STORED DATA
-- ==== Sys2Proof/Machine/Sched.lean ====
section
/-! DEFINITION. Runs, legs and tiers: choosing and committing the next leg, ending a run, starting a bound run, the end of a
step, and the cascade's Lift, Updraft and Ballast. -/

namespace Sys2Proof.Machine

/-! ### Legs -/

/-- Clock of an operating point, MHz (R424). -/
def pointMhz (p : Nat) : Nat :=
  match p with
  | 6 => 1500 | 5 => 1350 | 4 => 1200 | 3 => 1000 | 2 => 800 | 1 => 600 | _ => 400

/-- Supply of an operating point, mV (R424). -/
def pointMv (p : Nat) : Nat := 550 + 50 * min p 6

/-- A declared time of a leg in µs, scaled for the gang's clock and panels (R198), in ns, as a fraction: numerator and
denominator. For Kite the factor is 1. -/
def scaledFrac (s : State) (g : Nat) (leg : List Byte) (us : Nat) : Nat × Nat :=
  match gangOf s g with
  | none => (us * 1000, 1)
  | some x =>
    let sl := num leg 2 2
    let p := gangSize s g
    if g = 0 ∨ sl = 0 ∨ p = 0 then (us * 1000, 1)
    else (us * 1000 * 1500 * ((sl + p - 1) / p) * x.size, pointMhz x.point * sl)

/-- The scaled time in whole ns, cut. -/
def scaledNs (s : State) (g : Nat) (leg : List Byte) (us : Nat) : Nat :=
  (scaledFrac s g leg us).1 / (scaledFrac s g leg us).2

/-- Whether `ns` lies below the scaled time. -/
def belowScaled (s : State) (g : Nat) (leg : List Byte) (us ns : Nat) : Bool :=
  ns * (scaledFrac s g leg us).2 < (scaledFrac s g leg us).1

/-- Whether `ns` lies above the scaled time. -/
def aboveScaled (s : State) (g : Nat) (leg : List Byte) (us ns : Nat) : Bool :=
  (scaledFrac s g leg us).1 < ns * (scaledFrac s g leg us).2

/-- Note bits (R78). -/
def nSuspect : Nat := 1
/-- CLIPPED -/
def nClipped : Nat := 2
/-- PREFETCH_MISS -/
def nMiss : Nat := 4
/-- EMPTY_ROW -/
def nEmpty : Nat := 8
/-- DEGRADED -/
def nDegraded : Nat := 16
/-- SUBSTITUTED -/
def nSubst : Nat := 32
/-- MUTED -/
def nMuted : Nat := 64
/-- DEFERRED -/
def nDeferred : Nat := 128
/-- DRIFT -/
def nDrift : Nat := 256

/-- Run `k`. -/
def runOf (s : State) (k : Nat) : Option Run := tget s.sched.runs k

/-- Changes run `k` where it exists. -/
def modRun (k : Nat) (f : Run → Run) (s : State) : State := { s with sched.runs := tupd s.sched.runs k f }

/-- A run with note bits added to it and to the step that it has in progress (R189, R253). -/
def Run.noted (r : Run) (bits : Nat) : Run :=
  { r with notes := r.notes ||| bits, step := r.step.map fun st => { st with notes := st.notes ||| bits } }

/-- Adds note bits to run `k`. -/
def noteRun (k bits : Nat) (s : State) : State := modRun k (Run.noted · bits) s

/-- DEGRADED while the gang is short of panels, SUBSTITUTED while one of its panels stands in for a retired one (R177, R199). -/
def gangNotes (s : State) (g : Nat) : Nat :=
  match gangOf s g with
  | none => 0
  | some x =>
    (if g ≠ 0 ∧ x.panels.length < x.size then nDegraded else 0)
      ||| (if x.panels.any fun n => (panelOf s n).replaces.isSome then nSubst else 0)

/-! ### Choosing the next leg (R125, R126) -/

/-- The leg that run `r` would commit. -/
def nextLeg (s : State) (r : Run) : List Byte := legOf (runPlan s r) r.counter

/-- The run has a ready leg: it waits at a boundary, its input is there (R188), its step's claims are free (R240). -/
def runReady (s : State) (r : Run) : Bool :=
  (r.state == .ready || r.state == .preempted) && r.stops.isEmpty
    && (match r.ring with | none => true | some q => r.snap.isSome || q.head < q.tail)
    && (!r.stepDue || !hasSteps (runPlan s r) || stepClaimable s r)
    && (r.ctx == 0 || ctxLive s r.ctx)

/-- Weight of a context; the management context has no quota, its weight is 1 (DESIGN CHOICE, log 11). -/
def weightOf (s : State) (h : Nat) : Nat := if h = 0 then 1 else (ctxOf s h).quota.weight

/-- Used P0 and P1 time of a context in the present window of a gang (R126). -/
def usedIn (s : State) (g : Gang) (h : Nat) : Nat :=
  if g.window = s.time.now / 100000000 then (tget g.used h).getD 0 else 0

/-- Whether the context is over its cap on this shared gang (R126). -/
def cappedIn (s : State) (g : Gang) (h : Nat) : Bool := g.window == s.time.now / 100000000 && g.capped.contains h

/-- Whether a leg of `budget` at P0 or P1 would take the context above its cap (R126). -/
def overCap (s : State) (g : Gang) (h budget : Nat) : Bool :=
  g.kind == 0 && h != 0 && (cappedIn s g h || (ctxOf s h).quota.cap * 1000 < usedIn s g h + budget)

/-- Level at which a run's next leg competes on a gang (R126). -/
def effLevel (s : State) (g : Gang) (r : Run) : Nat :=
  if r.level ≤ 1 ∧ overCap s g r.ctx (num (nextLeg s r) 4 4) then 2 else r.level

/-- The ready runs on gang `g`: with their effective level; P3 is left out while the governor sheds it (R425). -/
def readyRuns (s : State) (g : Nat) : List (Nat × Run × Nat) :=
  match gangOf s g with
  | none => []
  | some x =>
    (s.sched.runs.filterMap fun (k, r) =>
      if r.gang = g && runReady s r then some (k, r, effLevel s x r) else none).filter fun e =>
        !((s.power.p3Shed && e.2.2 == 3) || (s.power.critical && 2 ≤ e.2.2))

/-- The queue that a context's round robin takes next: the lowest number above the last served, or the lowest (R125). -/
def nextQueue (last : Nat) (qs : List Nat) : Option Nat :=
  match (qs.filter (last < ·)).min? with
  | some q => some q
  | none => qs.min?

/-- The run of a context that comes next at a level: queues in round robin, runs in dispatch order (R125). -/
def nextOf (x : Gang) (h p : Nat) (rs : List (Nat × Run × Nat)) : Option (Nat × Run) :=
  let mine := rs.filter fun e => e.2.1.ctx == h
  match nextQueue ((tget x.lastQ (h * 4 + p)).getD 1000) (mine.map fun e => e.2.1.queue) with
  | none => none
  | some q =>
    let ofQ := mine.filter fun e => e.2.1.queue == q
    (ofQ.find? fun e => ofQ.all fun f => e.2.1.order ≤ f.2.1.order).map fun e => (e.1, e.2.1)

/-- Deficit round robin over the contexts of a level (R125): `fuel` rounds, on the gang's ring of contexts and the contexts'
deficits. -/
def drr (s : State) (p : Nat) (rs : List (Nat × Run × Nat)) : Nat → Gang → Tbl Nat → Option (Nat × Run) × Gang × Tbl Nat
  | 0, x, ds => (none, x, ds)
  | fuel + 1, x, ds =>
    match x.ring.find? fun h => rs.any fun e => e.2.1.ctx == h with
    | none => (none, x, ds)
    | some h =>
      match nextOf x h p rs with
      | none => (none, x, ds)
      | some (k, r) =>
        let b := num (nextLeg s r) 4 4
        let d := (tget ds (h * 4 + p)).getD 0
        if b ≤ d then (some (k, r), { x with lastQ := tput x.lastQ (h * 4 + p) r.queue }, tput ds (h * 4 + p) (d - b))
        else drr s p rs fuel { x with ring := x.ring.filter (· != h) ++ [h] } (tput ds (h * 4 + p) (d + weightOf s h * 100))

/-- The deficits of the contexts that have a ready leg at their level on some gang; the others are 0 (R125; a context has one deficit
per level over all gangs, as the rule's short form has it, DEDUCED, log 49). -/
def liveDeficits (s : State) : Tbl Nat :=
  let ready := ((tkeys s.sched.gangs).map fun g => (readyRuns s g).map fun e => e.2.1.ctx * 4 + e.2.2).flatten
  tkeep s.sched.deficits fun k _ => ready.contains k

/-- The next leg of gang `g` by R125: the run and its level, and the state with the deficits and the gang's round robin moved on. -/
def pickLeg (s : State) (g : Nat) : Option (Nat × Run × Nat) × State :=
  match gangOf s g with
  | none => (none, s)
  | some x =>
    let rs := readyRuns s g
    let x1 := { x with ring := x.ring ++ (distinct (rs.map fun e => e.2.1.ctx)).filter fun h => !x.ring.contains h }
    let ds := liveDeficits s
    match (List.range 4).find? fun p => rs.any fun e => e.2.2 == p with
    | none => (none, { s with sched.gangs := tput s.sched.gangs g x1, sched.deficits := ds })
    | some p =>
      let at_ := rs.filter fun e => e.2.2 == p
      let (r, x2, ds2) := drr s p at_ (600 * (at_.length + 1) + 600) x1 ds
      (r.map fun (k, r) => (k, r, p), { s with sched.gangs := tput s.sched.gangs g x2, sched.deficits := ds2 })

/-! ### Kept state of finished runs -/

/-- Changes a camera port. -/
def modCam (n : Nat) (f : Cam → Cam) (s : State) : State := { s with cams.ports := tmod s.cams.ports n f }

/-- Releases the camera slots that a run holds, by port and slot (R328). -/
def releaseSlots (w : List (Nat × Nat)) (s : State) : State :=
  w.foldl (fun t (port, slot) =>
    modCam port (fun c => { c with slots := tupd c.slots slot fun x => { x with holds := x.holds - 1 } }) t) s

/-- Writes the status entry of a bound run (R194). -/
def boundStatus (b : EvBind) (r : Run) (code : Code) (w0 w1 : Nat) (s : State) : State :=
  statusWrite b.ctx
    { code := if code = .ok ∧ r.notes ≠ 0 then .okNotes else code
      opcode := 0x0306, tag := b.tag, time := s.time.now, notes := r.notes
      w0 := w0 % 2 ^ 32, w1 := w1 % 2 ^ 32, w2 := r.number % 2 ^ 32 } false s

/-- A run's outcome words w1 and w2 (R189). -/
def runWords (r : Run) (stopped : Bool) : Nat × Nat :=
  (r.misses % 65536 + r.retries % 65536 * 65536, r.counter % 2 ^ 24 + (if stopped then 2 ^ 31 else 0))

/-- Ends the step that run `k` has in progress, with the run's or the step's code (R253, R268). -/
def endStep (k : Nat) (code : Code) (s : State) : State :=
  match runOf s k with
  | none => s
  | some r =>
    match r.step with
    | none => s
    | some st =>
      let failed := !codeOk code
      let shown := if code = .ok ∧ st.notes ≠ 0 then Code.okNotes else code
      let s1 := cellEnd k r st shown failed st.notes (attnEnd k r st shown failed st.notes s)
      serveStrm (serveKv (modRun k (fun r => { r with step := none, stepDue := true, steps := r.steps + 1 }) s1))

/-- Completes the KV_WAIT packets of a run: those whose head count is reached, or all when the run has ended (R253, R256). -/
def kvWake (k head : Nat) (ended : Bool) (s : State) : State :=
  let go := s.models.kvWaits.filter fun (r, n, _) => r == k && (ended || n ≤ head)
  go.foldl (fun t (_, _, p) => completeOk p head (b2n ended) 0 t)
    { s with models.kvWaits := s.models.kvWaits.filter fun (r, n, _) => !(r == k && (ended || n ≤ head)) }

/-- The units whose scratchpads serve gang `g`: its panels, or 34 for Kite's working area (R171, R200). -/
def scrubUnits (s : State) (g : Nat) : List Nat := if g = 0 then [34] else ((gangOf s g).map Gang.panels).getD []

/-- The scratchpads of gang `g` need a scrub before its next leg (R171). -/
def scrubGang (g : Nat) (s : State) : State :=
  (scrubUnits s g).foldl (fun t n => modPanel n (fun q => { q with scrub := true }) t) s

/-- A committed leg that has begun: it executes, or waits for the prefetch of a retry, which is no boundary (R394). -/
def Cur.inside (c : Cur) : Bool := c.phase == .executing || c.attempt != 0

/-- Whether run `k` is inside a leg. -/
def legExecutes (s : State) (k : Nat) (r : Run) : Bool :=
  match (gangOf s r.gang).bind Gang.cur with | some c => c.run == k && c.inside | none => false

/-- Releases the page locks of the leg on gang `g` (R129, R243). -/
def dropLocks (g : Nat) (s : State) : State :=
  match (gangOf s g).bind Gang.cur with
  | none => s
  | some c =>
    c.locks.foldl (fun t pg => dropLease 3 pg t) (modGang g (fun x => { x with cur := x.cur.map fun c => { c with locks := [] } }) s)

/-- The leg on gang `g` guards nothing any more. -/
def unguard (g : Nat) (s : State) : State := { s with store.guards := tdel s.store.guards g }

PROBLEM DESCRIPTION
From the line holding "c.locks.foldl (fun t" through the final line of the data above, copy every line exactly as written. Include nothing else.

RESULT OF THIS TASK
    c.locks.foldl (fun t pg => dropLease 3 pg t) (modGang g (fun x => { x with cur := x.cur.map fun c => { c with locks := [] } }) s)

/-- The leg on gang `g` guards nothing any more. -/
def unguard (g : Nat) (s : State) : State := { s with store.guards := tdel s.store.guards g }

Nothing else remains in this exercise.